J(θ) = 𝔼_{τ ∼ π_θ} [ R(τ) ] = ∑_τ P_θ(τ) · R(τ) .

The only thing that depends on θ here is P_θ(τ), the probability the policy assigns to that trajectory. By the Markov property it factorizes — the start state, then alternating policy choices and environment transitions:

P_θ(τ) = ρ₀(s₀) · ∏_t=0^T−1 π_θ(a_t|s_t) · P(s_t+1|s_t,a_t) .

Take the log and a product becomes a sum — this is the move that makes the gradient tractable:

log P_θ(τ) = log ρ₀(s₀) + ∑_t [ log π_θ(a_t|s_t) + log P(s_t+1|s_t,a_t) ] .

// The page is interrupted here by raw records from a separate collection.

/-! ### setHalfFlags -/

@[simp] theorem setHalfFlags_cfg (s : State) (carry zero : Bool) : (setHalfFlags s carry zero).cfg = (s.cfg) := rfl
@[simp] theorem setHalfFlags_aa (s : State) (carry zero : Bool) : (setHalfFlags s carry zero).aa = (s.aa) := rfl
@[simp] theorem setHalfFlags_ac (s : State) (carry zero : Bool) : (setHalfFlags s carry zero).ac = (s.ac) := rfl
@[simp] theorem setHalfFlags_ai (s : State) (carry zero : Bool) : (setHalfFlags s carry zero).ai = (s.ai) := rfl
@[simp] theorem setHalfFlags_d (s : State) (carry zero : Bool) : (setHalfFlags s carry zero).d = (s.d) := rfl
@[simp] theorem setHalfFlags_y (s : State) (carry zero : Bool) : (setHalfFlags s carry zero).y = (s.y) := rfl
@[simp] theorem setHalfFlags_x (s : State) (carry zero : Bool) : (setHalfFlags s carry zero).x = (s.x) := rfl
@[simp] theorem setHalfFlags_ma2 (s : State) (carry zero : Bool) : (setHalfFlags s carry zero).ma2 = (s.ma2) := rfl
@[simp] theorem setHalfFlags_ma1 (s : State) (carry zero : Bool) : (setHalfFlags s carry zero).ma1 = (s.ma1) := rfl
@[simp] theorem setHalfFlags_ma0 (s : State) (carry zero : Bool) : (setHalfFlags s carry zero).ma0 = (s.ma0) := rfl
@[simp] theorem setHalfFlags_cf (s : State) (carry zero : Bool) : (setHalfFlags s carry zero).cf = (setBit (withFlags s.cf carry zero) 2 false) := rfl
@[simp] theorem setHalfFlags_ia1 (s : State) (carry zero : Bool) : (setHalfFlags s carry zero).ia1 = (s.ia1) := rfl
@[simp] theorem setHalfFlags_ia0 (s : State) (carry zero : Bool) : (setHalfFlags s carry zero).ia0 = (s.ia0) := rfl
@[simp] theorem setHalfFlags_w (s : State) (carry zero : Bool) : (setHalfFlags s carry zero).w = (s.w) := rfl
@[simp] theorem setHalfFlags_p (s : State) (carry zero : Bool) : (setHalfFlags s carry zero).p = (s.p) := rfl
@[simp] theorem setHalfFlags_ba (s : State) (carry zero : Bool) : (setHalfFlags s carry zero).ba = (s.ba) := rfl
@[simp] theorem setHalfFlags_cm (s : State) (carry zero : Bool) : (setHalfFlags s carry zero).cm = (s.cm) := rfl
@[simp] theorem setHalfFlags_sm (s : State) (carry zero : Bool) : (setHalfFlags s carry zero).sm = (s.sm) := rfl
@[simp] theorem setHalfFlags_run (s : State) (carry zero : Bool) : (setHalfFlags s carry zero).run = (s.run) := rfl
@[simp] theorem setHalfFlags_ex (s : State) (carry zero : Bool) : (setHalfFlags s carry zero).ex = (s.ex) := rfl
@[simp] theorem setHalfFlags_flt (s : State) (carry zero : Bool) : (setHalfFlags s carry zero).flt = (s.flt) := rfl
@[simp] theorem setHalfFlags_bstm (s : State) (carry zero : Bool) : (setHalfFlags s carry zero).bstm = (s.bstm) := rfl
@[simp] theorem setHalfFlags_pypc (s : State) (carry zero : Bool) : (setHalfFlags s carry zero).pypc = (s.pypc) := rfl
@[simp] theorem setHalfFlags_pywc (s : State) (carry zero : Bool) : (setHalfFlags s carry zero).pywc = (s.pywc) := rfl
@[simp] theorem setHalfFlags_scm (s : State) (carry zero : Bool) : (setHalfFlags s carry zero).scm = (s.scm) := rfl
@[simp] theorem setHalfFlags_seq (s : State) (carry zero : Bool) : (setHalfFlags s carry zero).seq = (s.seq) := rfl
@[simp] theorem setHalfFlags_pending (s : State) (carry zero : Bool) : (setHalfFlags s carry zero).pending = (s.pending) := rfl
@[simp] theorem setHalfFlags_adapterWrite (s : State) (carry zero : Bool) : (setHalfFlags s carry zero).adapterWrite = (s.adapterWrite) := rfl
@[simp] theorem setHalfFlags_scanCounter (s : State) (carry zero : Bool) : (setHalfFlags s carry zero).scanCounter = (s.scanCounter) := rfl
@[simp] theorem setHalfFlags_canTimer (s : State) (carry zero : Bool) : (setHalfFlags s carry zero).canTimer = (s.canTimer) := rfl
@[simp] theorem setHalfFlags_sanTimer (s : State) (carry zero : Bool) : (setHalfFlags s carry zero).sanTimer = (s.sanTimer) := rfl
@[simp] theorem setHalfFlags_stored (s : State) (carry zero : Bool) : (setHalfFlags s carry zero).stored = (s.stored) := rfl
@[simp] theorem setHalfFlags_haltFault (s : State) (carry zero : Bool) : (setHalfFlags s carry zero).haltFault = (s.haltFault) := rfl
@[simp] theorem setHalfFlags_clusterWait (s : State) (carry zero : Bool) : (setHalfFlags s carry zero).clusterWait = (s.clusterWait) := rfl
@[simp] theorem setHalfFlags_lm (s : State) (carry zero : Bool) : (setHalfFlags s carry zero).lm = (s.lm) := rfl
@[simp] theorem setHalfFlags_mm (s : State) (carry zero : Bool) : (setHalfFlags s carry zero).mm = (s.mm) := rfl
@[simp] theorem setHalfFlags_clusters (s : State) (carry zero : Bool) : (setHalfFlags s carry zero).clusters = (s.clusters) := rfl
@[simp] theorem setHalfFlags_env (s : State) (carry zero : Bool) : (setHalfFlags s carry zero).env = (s.env) := rfl
@[simp] theorem setHalfFlags_free (s : State) (carry zero : Bool) : (setHalfFlags s carry zero).free = (s.free) := rfl
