-- ==== Sys2Proof/Laws/Memory.lean ====
section
/-! SUPPORT. The laws of memory: a read after a write, at the same place and at another one, for cells and for words, and that
every memory operation keeps the canonical form. -/

namespace Sys2Proof.Machine

/-! ### Cells -/

theorem wf_cons {words : Nat} {c : Host.Cell} {m : Memory} :
    Memory.wf words (c :: m) = true ↔ cellWf words c = true ∧ startsAbove c.1 m = true ∧ Memory.wf words m = true := by
  simp [Memory.wf, and_assoc]

theorem startsAbove_mono {j k : Nat} {m : Memory} (h : j ≤ k) (hm : startsAbove k m = true) : startsAbove j m = true := by
  cases m with
  | nil => rfl
  | cons c m => simp only [startsAbove, decide_eq_true_eq] at hm ⊢; omega

/-- A memory whose first address lies above a has nothing listed at a. -/
theorem cellRead_of_startsAbove {words a : Nat} {m : Memory} (hw : Memory.wf words m = true)
    (h : startsAbove a m = true) : cellRead m a = unlisted a := by
  induction m with
  | nil => rfl
  | cons c m ih =>
    obtain ⟨k, u⟩ := c
    simp only [startsAbove, decide_eq_true_eq] at h
    obtain ⟨_, h2, h3⟩ := wf_cons.1 hw
    rw [cellRead, if_neg (by omega)]
    exact ih h3 (startsAbove_mono (Nat.le_of_lt h) h2)

theorem cellRead_cellCons {words a : Nat} {v : Byte} {m : Memory} (hw : Memory.wf words m = true)
    (h : startsAbove a m = true) (b : Nat) : cellRead (cellCons a v m) b = if b = a then v else cellRead m b := by
  unfold cellCons
  split
  · rename_i e
    split
    · rename_i e2
      rw [e2, cellRead_of_startsAbove hw h, e]
    · rfl
  · simp only [cellRead]
    by_cases hb : a = b
    · simp [hb]
    · simp [hb, Ne.symm hb]

/-- A read after a write: the value written at its address, every other cell as before. -/
theorem cellRead_cellWrite {words : Nat} {m : Memory} (hw : Memory.wf words m = true) (a : Nat) (v : Byte) (b : Nat) :
    cellRead (cellWrite m a v) b = if b = a then v else cellRead m b := by
  induction m with
  | nil => exact cellRead_cellCons (words := words) rfl rfl b
  | cons c m ih =>
    obtain ⟨k, u⟩ := c
    obtain ⟨_, h2, h3⟩ := wf_cons.1 hw
    rw [cellWrite]
    split
    · rename_i h
      exact cellRead_cellCons hw (by simpa [startsAbove] using h) b
    · split
      · rename_i e
        subst e
        rw [cellRead_cellCons h3 h2]
        split
        · rfl
        · rename_i hb
          simp [cellRead, Ne.symm hb]
      · simp only [cellRead, ih h3]
        split
        · rename_i e
          subst e
          split
          · omega
          · rfl
        · rfl

theorem startsAbove_cellCons {j a : Nat} {v : Byte} {m : Memory} (hj : j < a) (h : startsAbove j m = true) :
    startsAbove j (cellCons a v m) = true := by
  unfold cellCons
  split
  · exact h
  · simpa [startsAbove] using hj

theorem startsAbove_cellWrite {words j a : Nat} {v : Byte} {m : Memory} (hw : Memory.wf words m = true) (hj : j < a)
    (h : startsAbove j m = true) : startsAbove j (cellWrite m a v) = true := by
  cases m with
  | nil => exact startsAbove_cellCons hj h
  | cons c m =>
    obtain ⟨k, u⟩ := c
    obtain ⟨_, h2, _⟩ := wf_cons.1 hw
    have hk : j < k := by simpa [startsAbove] using h
    rw [cellWrite]
    split
    · exact startsAbove_cellCons hj h
    · split
      · exact startsAbove_cellCons hj (startsAbove_mono (Nat.le_of_lt hk) h2)
      · simpa [startsAbove] using hk

theorem wf_cellCons {words a : Nat} {v : Byte} {m : Memory} (hw : Memory.wf words m = true) (h : startsAbove a m = true)
    (hc : v ≠ unlisted a → cellWf words (a, v) = true) : Memory.wf words (cellCons a v m) = true := by
  unfold cellCons
  split
  · exact hw
  · rename_i hv
    exact wf_cons.2 ⟨hc hv, h, hw⟩

/-- Writing a cell that exists keeps the canonical form. -/
theorem wf_cellWrite {words : Nat} {m : Memory} (hw : Memory.wf words m = true) (a : Nat) (v : Byte)
    (hc : v ≠ unlisted a → cellWf words (a, v) = true) : Memory.wf words (cellWrite m a v) = true := by
  induction m with
  | nil => exact wf_cellCons rfl rfl hc
  | cons c m ih =>
    obtain ⟨k, u⟩ := c
    obtain ⟨h1, h2, h3⟩ := wf_cons.1 hw
    rw [cellWrite]
    split
    · rename_i h
      exact wf_cellCons hw (by simpa [startsAbove] using h) hc
    · split
      · rename_i e
        subst e
        exact wf_cellCons h3 h2 hc
      · exact wf_cons.2 ⟨h1, startsAbove_cellWrite h3 (by omega) h2, ih h3⟩

/-- A memory in canonical form for some words is so for more words. -/
theorem wf_mono {m n : Nat} (h : m ≤ n) {l : Memory} (hw : Memory.wf m l = true) : Memory.wf n l = true := by
  induction l with
  | nil => rfl
  | cons c l ih =>
    obtain ⟨h1, h2, h3⟩ := wf_cons.1 hw
    refine wf_cons.2 ⟨?_, h2, ih h3⟩
    simp only [cellWf, Bool.and_eq_true, decide_eq_true_eq] at h1 ⊢
    refine ⟨⟨⟨h1.1.1.1, ?_⟩, h1.1.2⟩, h1.2⟩
    omega

/-! ### Words -/

theorem cellWf_byte {words a k : Nat} {v : Byte} (h : a < words) (hk : k < 6) (hv : v ≠ unlisted (8 * a + k)) :
    cellWf words (8 * a + k, v) = true := by
  have h1 : k % 8 ≠ 7 := by omega
  have h2 : k % 8 ≠ 6 := by omega
  have h3 : 8 * a + k < 8 * words := by omega
  simp [cellWf, h1, h2, h3, hv]

theorem cellWf_tag {words a : Nat} {v : BitVec 4} (h : a < words)
    (hv : v.setWidth 8 ≠ unlisted (8 * a + 6)) : cellWf words (8 * a + 6, v.setWidth 8) = true := by
  have h3 : 8 * a + 6 < 8 * words := by omega
  have h4 : v.toNat % 256 < 16 := by
    have := v.isLt
    omega
  simp [cellWf, h3, hv, h4]

/-- The six bytes of a word written keep the canonical form. -/
theorem wf_memWrite48 {words a : Nat} {m : Memory} (hw : Memory.wf words m = true) (h : a < words) (v : Word) :
    Memory.wf words (memWrite48 m a v) = true := by
  have c : ∀ k : Nat, k < 6 → ∀ u : Byte, u ≠ unlisted (8 * a + k) → cellWf words (8 * a + k, u) = true :=
    fun k hk u hu => cellWf_byte h hk hu
  exact wf_cellWrite (wf_cellWrite (wf_cellWrite (wf_cellWrite (wf_cellWrite (wf_cellWrite hw _ _
    (c 0 (by omega) _)) _ _ (c 1 (by omega) _)) _ _ (c 2 (by omega) _)) _ _ (c 3 (by omega) _)) _ _ (c 4 (by omega) _)) _ _
    (c 5 (by omega) _)

/-- A whole word written keeps the canonical form. -/
theorem wf_memWrite {words a : Nat} {m : Memory} (hw : Memory.wf words m = true) (h : a < words) (v : Word) :
    Memory.wf words (memWrite m a v) = true :=
  wf_cellWrite (wf_memWrite48 hw h v) _ _ fun hv => cellWf_tag h hv

/-- The cells after the six bytes of a word are written. -/
theorem cellRead_memWrite48 {words a : Nat} {m : Memory} (hw : Memory.wf words m = true) (h : a < words) (v : Word) (b : Nat) :
    cellRead (memWrite48 m a v) b =
      if b = 8 * a + 5 then row0 (wordRight v) else if b = 8 * a + 4 then row1 (wordRight v)
      else if b = 8 * a + 3 then row2 (wordRight v) else if b = 8 * a + 2 then row0 (wordLeft v)
      else if b = 8 * a + 1 then row1 (wordLeft v) else if b = 8 * a then row2 (wordLeft v) else cellRead m b := by
  have c : ∀ k : Nat, k < 6 → ∀ u : Byte, u ≠ unlisted (8 * a + k) → cellWf words (8 * a + k, u) = true :=
    fun k hk u hu => cellWf_byte h hk hu
  have w0 := wf_cellWrite hw (8 * a) (row2 (wordLeft v)) (c 0 (by omega) _)
  have w1 := wf_cellWrite w0 (8 * a + 1) (row1 (wordLeft v)) (c 1 (by omega) _)
  have w2 := wf_cellWrite w1 (8 * a + 2) (row0 (wordLeft v)) (c 2 (by omega) _)
  have w3 := wf_cellWrite w2 (8 * a + 3) (row2 (wordRight v)) (c 3 (by omega) _)
  have w4 := wf_cellWrite w3 (8 * a + 4) (row1 (wordRight v)) (c 4 (by omega) _)
  unfold memWrite48
  rw [cellRead_cellWrite w4, cellRead_cellWrite w3, cellRead_cellWrite w2, cellRead_cellWrite w1, cellRead_cellWrite w0,
    cellRead_cellWrite hw]

/-- The cells after a whole word is written. -/
theorem cellRead_memWrite {words a : Nat} {m : Memory} (hw : Memory.wf words m = true) (h : a < words) (v : Word) (b : Nat) :
    cellRead (memWrite m a v) b =
      if b = 8 * a + 6 then (wordTag v).setWidth 8 else cellRead (memWrite48 m a v) b := by
  unfold memWrite
  rw [cellRead_cellWrite (wf_memWrite48 hw h v)]

/-- A write of a whole word leaves every cell of the other words alone. -/
theorem cellRead_memWrite_other {words a : Nat} {m : Memory} (hw : Memory.wf words m = true) (h : a < words) (v : Word)
    (b : Nat) (hb : b < 8 * a ∨ 8 * a + 7 ≤ b) : cellRead (memWrite m a v) b = cellRead m b := by
  rw [cellRead_memWrite hw h, cellRead_memWrite48 hw h]
  simp [show b ≠ 8 * a + 6 by omega, show b ≠ 8 * a + 5 by omega, show b ≠ 8 * a + 4 by omega, show b ≠ 8 * a + 3 by omega,
    show b ≠ 8 * a + 2 by omega, show b ≠ 8 * a + 1 by omega, show b ≠ 8 * a by omega]

/-- A word put together from the right is the same word. -/
theorem append_right_eq_makeWord (t : BitVec 4) (l r : Half) : (t ++ (l ++ r) : Word) = makeWord t l r := by
  have hr : wordRight (t ++ (l ++ r) : Word) = r := by
    apply BitVec.eq_of_getLsbD_eq
    intro i hi
    simp only [wordRight, BitVec.getLsbD_extractLsb']
    rw [BitVec.getLsbD_append, BitVec.getLsbD_append]
    simp [hi, show i < 24 + 24 by omega]
  have hl : wordLeft (t ++ (l ++ r) : Word) = l := by
    apply BitVec.eq_of_getLsbD_eq
    intro i hi
    simp only [wordLeft, BitVec.getLsbD_extractLsb']
    rw [BitVec.getLsbD_append, BitVec.getLsbD_append]
    simp [hi, show ¬ 48 ≤ 24 + i by omega]
  have ht : wordTag (t ++ (l ++ r) : Word) = t := extractLsb'_append_high t (l ++ r)
  exact word_eq (by rw [ht, wordTag_makeWord]) (by rw [hl, wordLeft_makeWord]) (by rw [hr, wordRight_makeWord])

/-- A word read where it was just written is the word written. -/
theorem memRead_memWrite {words a : Nat} {m : Memory} (hw : Memory.wf words m = true) (h : a < words) (v : Word) :
    memRead (memWrite m a v) a = v := by
  have d : ∀ b, b ≠ 8 * a + 6 → cellRead (memWrite m a v) b = cellRead (memWrite48 m a v) b := fun b hb => by
    rw [cellRead_memWrite hw h, if_neg hb]
  have c6 : cellRead (memWrite m a v) (8 * a + 6) = (wordTag v).setWidth 8 := by rw [cellRead_memWrite hw h, if_pos rfl]
  have c0 : cellRead (memWrite m a v) (8 * a) = row2 (wordLeft v) := by
    rw [d _ (by omega), cellRead_memWrite48 hw h]; simp
  have c1 : cellRead (memWrite m a v) (8 * a + 1) = row1 (wordLeft v) := by
    rw [d _ (by omega), cellRead_memWrite48 hw h]; simp
  have c2 : cellRead (memWrite m a v) (8 * a + 2) = row0 (wordLeft v) := by
    rw [d _ (by omega), cellRead_memWrite48 hw h]; simp
  have c3 : cellRead (memWrite m a v) (8 * a + 3) = row2 (wordRight v) := by
    rw [d _ (by omega), cellRead_memWrite48 hw h]; simp
  have c4 : cellRead (memWrite m a v) (8 * a + 4) = row1 (wordRight v) := by
    rw [d _ (by omega), cellRead_memWrite48 hw h]; simp
  have c5 : cellRead (memWrite m a v) (8 * a + 5) = row0 (wordRight v) := by
    rw [d _ (by omega), cellRead_memWrite48 hw h]; simp
  have e : ((wordTag v).setWidth 8).setWidth 4 = wordTag v := by
    apply BitVec.eq_of_getLsbD_eq
    intro i hi
    simp [hi]
  unfold memRead
  rw [c0, c1, c2, c3, c4, c5, c6, e, rows_eta, rows_eta, append_right_eq_makeWord, makeWord_eta]

/-- A word read elsewhere is as before. -/
theorem memRead_memWrite_other {words a : Nat} {m : Memory} (hw : Memory.wf words m = true) (h : a < words) (v : Word)
    (b : Nat) (hb : b ≠ a) : memRead (memWrite m a v) b = memRead m b := by
  have o : ∀ k : Nat, k < 7 → cellRead (memWrite m a v) (8 * b + k) = cellRead m (8 * b + k) :=
    fun k hk => cellRead_memWrite_other hw h v _ (by omega)
  unfold memRead
  rw [o 6 (by omega), o 1 (by omega), o 2 (by omega), o 3 (by omega), o 4 (by omega), o 5 (by omega)]
  have := o 0 (by omega)
  simp only [Nat.add_zero] at this
  rw [this]

/-- The cells of a B 5700 word after it is written (R88). -/
theorem cellRead_memWrite48_other {words a : Nat} {m : Memory} (hw : Memory.wf words m = true) (h : a < words) (v : Word)
    (b : Nat) (hb : b < 8 * a ∨ 8 * a + 6 ≤ b) : cellRead (memWrite48 m a v) b = cellRead m b := by
  rw [cellRead_memWrite48 hw h]
  simp [show b ≠ 8 * a + 5 by omega, show b ≠ 8 * a + 4 by omega, show b ≠ 8 * a + 3 by omega, show b ≠ 8 * a + 2 by omega,
    show b ≠ 8 * a + 1 by omega, show b ≠ 8 * a by omega]

theorem noTags_cellWrite {m : Memory} (hm : noTags m = true) {a : Nat} (ha : a % 8 ≠ 6) (v : Byte) :
    noTags (cellWrite m a v) = true := by
  have c : ∀ l : Memory, noTags l = true → noTags (cellCons a v l) = true := by
    intro l hl
    unfold cellCons
    split
    · exact hl
    · simpa [noTags, ha] using hl
  induction m with
  | nil => exact c [] rfl
  | cons d m ih =>
    obtain ⟨k, u⟩ := d
    have hm2 : k % 8 ≠ 6 ∧ noTags m = true := by simpa [noTags] using hm
    rw [cellWrite]
    split
    · exact c _ hm
    · split
      · exact c _ hm2.2
      · simpa [noTags, hm2.1] using ih hm2.2

/-- A B 5700 write stores no tag field (R88). -/
theorem noTags_memWrite48 {m : Memory} (hm : noTags m = true) (a : Nat) (v : Word) : noTags (memWrite48 m a v) = true :=
  noTags_cellWrite (noTags_cellWrite (noTags_cellWrite (noTags_cellWrite (noTags_cellWrite (noTags_cellWrite hm
    (by omega) _) (by omega) _) (by omega) _) (by omega) _) (by omega) _) (by omega) _

/-! ### The memories of a state -/

theorem memoryOk_iff (s : State) : s.memoryOk = true ↔
    Memory.wf (4096 * s.cfg.lmModules.val) s.lm = true ∧ Memory.wf (mmWords s.cfg.mainframe) s.mm = true ∧
      (s.cfg.mainframe = .b6700 ∨ noTags s.mm = true) ∧ s.ba.toNat < mmWords s.cfg.mainframe := by
  simp [State.memoryOk, and_assoc]

/-- The address of an access names a word of main memory (R83). -/
theorem hostAddress_lt (m : Mainframe) (a : SysAddr) : (hostAddress m a).toNat < mmWords m := by
  cases m with
  | b6700 => exact a.isLt
  | b5700 =>
    simp only [hostAddress, mmWords, BitVec.toNat_setWidth]
    have := (a.extractLsb' 0 15).isLt
    omega

/-- Storing a word that exists keeps main memory in canonical form, and on a B 5700 without tag fields. -/
theorem hostStore_ok (m : Mainframe) {l : Memory} (hw : Memory.wf (mmWords m) l = true)
    (ht : m = .b6700 ∨ noTags l = true) {a : SysAddr} (ha : a.toNat < mmWords m) (v : Word) :
    Memory.wf (mmWords m) (hostStore m l a v) = true ∧ (m = .b6700 ∨ noTags (hostStore m l a v) = true) := by
  cases m with
  | b6700 => exact ⟨wf_memWrite hw ha v, .inl rfl⟩
  | b5700 => exact ⟨wf_memWrite48 hw ha v, .inr (noTags_memWrite48 (ht.resolve_left (by simp)) _ v)⟩

end Sys2Proof.Machine
end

Stare at the right-hand side and mark which terms touch θ. The start-state distribution ρ₀ does not. The transitions P(s_t+1|s_t,a_t) do not — those are the environment's physics, not the policy's. Only the log π_θ terms do.

2 · Differentiate: the log-derivative trick

We cannot differentiate J by pushing ∇_θ inside the expectation naively, because the distribution we average over is the very thing we differentiate. The escape is one identity, valid for any parameterized distribution because ∇_θ P_θ = P_θ · ∇_θ log P_θ:

∇_θ J(θ) = ∑_τ ∇_θ P_θ(τ) · R(τ) = ∑_τ P_θ(τ) · ∇_θ log P_θ(τ) · R(τ) = 𝔼_{τ ∼ π_θ} [ R(τ) · ∇_θ log P_θ(τ) ] .

Now substitute the factorized log from move 1. The ∇_θ annihilates every term that did not contain θ — ∇_θ log ρ₀ = 0 and ∇_θ log P(s_t+1|s_t,a_t) = 0. The transition model drops out. What survives is purely the policy's own log-probabilities:

∇_θ log P_θ(τ) = ∑_t ∇_θ log π_θ(a_t|s_t) ⟹ ∇_θ J(θ) = 𝔼_τ [ R(τ) · ∑_t ∇_θ log π_θ(a_t|s_t) ] .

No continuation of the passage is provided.